:: Problem requirements ::
How many lines in the entries below contain the word "list"? Answer with the number and nothing else.

:: Source material ::
/-! ## Issue (R128, R129, R131) -/

/-- The operand-store offset gA + OFF of the memory instructions of form R (R128). -/
def State.opAddrR (s : State) (x : Ea) (w : Word) : Int := (s.gr x (raOf w)).toNat + subOff w

/-- An async operation taken into the outstanding-operation table, or a stall while it is full. -/
def State.async (s : State) (x : Ea) (kind : OutKind) (rd off a b len after : Nat) : Res :=
  match s.takeEntry x kind rd off a b len after with
  | some t => .ok t
  | none => .stall

/-- The bytes of one token of a portfolio's shape: KV × (Bk + Bv) (R130). -/
def Pf.tokBytes (p : Pf) : Nat := p.kv * (p.bk + p.bv)

/-- Completion count of a location form (R129). -/
def locCount (x : Ea) (load : Bool) (l bo len : Nat) : Nat :=
  let h := 12 * hops x.bay (locBay l)
  let n := ceilDiv (bo + len) 512
  if len = 0 then 4
  else if locTier l = 0 then (if load then 20 else 16) + h + ceilDiv len 128
  else if load then 288 + h + 4 * (n - 1)
  else if bo = 0 ∧ len % 512 = 0 then 160 + h + 4 * (n - 1)
  else 448 + h + 4 * (n - 1)

/-- Whether a store is of whole strokes with a byte offset set in T1, which is misaligned (R131; log entry 22 DEDUCED). -/
def wholeOffset (l bo len : Nat) : Bool := decide (locTier l = 1 ∧ bo ≠ 0 ∧ len ≠ 0 ∧ len % 512 = 0)

/-- A location form (R128, R129, R131): operand-store alignment, then the location's, then the bound. Log entry 22 DEDUCED. -/
def locForm (fn : Nat) (load : Bool) (x : Ea) (w : Word) : State → Host.Outcome State Fault Refusal :=
  issue x w (opIs w fn 0) { sh := shRO .g .g .gp .g } fun s =>
    let a := s.opAddrR x w
    let l := (s.gr x (rbOf w)).toNat % 2 ^ 48
    let bo := bf (s.gr x (rbOf w + 1)) 0 9
    let len := (s.gr x (rcOf w)).toNat
    if a % 64 ≠ 0 then .trap 0x04 0 (narrow 48 a)
    else if !load && wholeOffset l bo len then .trap 0x04 0 l
    else
      match opCheck a len 64 with
      | some r => r
      | none =>
        s.async x (if load then .ldLoc else .stLoc) (rdOf w) a.toNat l bo len (locCount x load l bo len)

/-- LD.LOC (R129). -/
def execLdLoc (x : Ea) (w : Word) (s : State) : Host.Outcome State Fault Refusal := locForm 0x40 true x w s
/-- ST.LOC (R129). -/
def execStLoc (x : Ea) (w : Word) (s : State) : Host.Outcome State Fault Refusal := locForm 0x41 false x w s

/-- PF of a handle (R128). Log entry 45 DEDUCED. -/
def hdPf (h : Nat) : Nat := bitsOf h 0 18
/-- Sheet-list index of a handle. Log entry 45 DEDUCED. -/
def hdIdx (h : Nat) : Nat := bitsOf h 18 32
/-- Stroke of a handle. -/
def hdStroke (h : Nat) : Nat := bitsOf h 50 13

/-- The code a handle access that reached the home stack at `a` is refused with before its sheet is looked at (R130, R131, R296): the
portfolio's, then shape for an index past the list, unavailable for a home stack that is not ready or trips. Log entry 43 DEDUCED. -/
def State.handleCode (s : State) (h a : Nat) : Nat :=
  let p := s.pf (hdPf h)
  let c := s.pfCode (hdPf h) p
  if c ≠ cDone then c
  else if p.count ≤ hdIdx h then cShape
  else if !s.stackReads p.home a then cUnavailable
  else cDone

:: Task response ::
2